For one, you could have the opposite effect. A lot of people have been hurt by things connected to religion, or have traumatic memories related to religious upbringing. You may tell yourself, “Well, my offer to pray is well-meant, if that’s going to upset them, clearly they don’t have enough problems.” That’s conceited at best. If you think prayer does something, wonderful. Pray away! I’m not even saying I can guarantee it doesn’t work. But keep it to yourself unless the knowledge of your prayer would bring the person comfort, unless you’re trying to make yourself look good (something that often strikes me as the case… which is gross.)

As an alternative, how about asking the person if there is anything you can do to help, offering them a listening ear if they want to, or a shoulder to cry on? Or making them a drawing? None of these things cost money. I’m not saying don’t include a little end note of “You’ll be in my prayers, if it’s welcomed/wanted.” But don’t freaking push your prayers on people. Don’t tell them how many rosaries you’ll pray. You’re not helping, you just look like you want to tell everyone on a public place how religious you are and seriously, makes my eyes roll so far back in the sockets. πŸ™„πŸ™„πŸ™„

And more than ANYTHING: don’t tell others to pray for someone if you don’t know their religion. Like, wtf??

You must realize, all of this comes from someone who considers herself a deist still: I still pray! But just to talk to God. And me talking to God is between God and me, because I don’t need others to know how much I pray (that’s weird). I don’t ask God for things because I think that’s so unbelievably conceited of me and I don’t think God can intervene (or would) based on prayer (and I will not even entertain an argument about this in the comments, so don’t even start with me: I’ll respect your beliefs, you respect mine, and other people’s.)

Part of respecting other people is not assuming that everyone belongs to your religion or is comforted by you engaging in it.

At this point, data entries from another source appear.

-- ==== Sys2Proof/Config.lean ====
section
/-! DEFINITION. The parameters of the implementation (rule R6) and the one free value (rules R97, R164):
what is fixed for the machine, as opposed to what changes while it runs. -/

namespace Sys2Proof.Config

/-- `MEM_SIZE` (R6, R50): addresses 0x000 to 0xFFF. -/
abbrev memSize : Nat := 4096

/-- `FONT_BASE` (R6, R51). -/
abbrev fontBase : Nat := 0x050

/-- `FONT_LEN` (R6, R51): 16 glyphs of 5 bytes. -/
abbrev fontLen : Nat := 80

/-- `ROM_BASE` (R6, R65). -/
abbrev romBase : Nat := 0x200

/-- `ROM_MAX` (R6, R65): 4096 - 0x200. -/
abbrev romMax : Nat := 3584

/-- `PC_RESET` (R6, R39). -/
abbrev pcReset : Word := 0x200#16

/-- The default of the parameter `FONT`, glyphs 0 to 7 (R51).
PRESUMED (unsafe, log 1): the spec marks these bytes as general knowledge (G1, D15). -/
def defaultFontLow : List Byte :=
  [0xF0, 0x90, 0x90, 0x90, 0xF0,  0x20, 0x60, 0x20, 0x20, 0x70,
   0xF0, 0x10, 0xF0, 0x80, 0xF0,  0xF0, 0x10, 0xF0, 0x10, 0xF0] ++
  [0x90, 0x90, 0xF0, 0x10, 0x10,  0xF0, 0x80, 0xF0, 0x10, 0xF0,
   0xF0, 0x80, 0xF0, 0x90, 0xF0,  0xF0, 0x10, 0x20, 0x40, 0x40]

/-- The default of the parameter `FONT`, glyphs 8 to F (R51).
PRESUMED (unsafe, log 1), as `defaultFontLow`. -/
def defaultFontHigh : List Byte :=
  [0xF0, 0x90, 0xF0, 0x90, 0xF0,  0xF0, 0x90, 0xF0, 0x10, 0xF0,
   0xF0, 0x90, 0xF0, 0x90, 0x90,  0xE0, 0x90, 0xE0, 0x90, 0xE0] ++
  [0xF0, 0x80, 0x80, 0x80, 0xF0,  0xE0, 0x90, 0x90, 0x90, 0xE0,
   0xF0, 0x80, 0xF0, 0x80, 0xF0,  0xF0, 0x80, 0xF0, 0x80, 0x80]

/-- The default of the parameter `FONT` (R51, D15): what `State.reset` takes; `State.resetWith` takes any font.
PRESUMED (unsafe, log 1). -/
def defaultFont : Vector Byte 80 := ⟨(defaultFontLow ++ defaultFontHigh).toArray, by decide⟩

/-- The free value of the machine: the random byte of the `n`-th draw that the host has not supplied (R97, R164, D20, U10).
It has no body, so nothing can be proved of its values; log 2 (safe). -/
opaque randomByte : Nat → BitVec 8

end Sys2Proof.Config
end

Also don’t try to take the easy way out by offering your thoughts and prayers. DO SOMETHING. If you think you can do nothing for someone else other than offering prayers I guarantee you’re lying to yourself. Do something for other people other than asking your God to fix things which often cannot be fixed or helped other than by people propping each other up. I do believe God, or whoever is out there, created us with incredible ability to do this. If you think you don’t have this ability you’re doing God a discredit.

But sitting quietly by yourself repeating Hail Mary’s won’t do that. Don’t pretend it does in order to feel like a saint.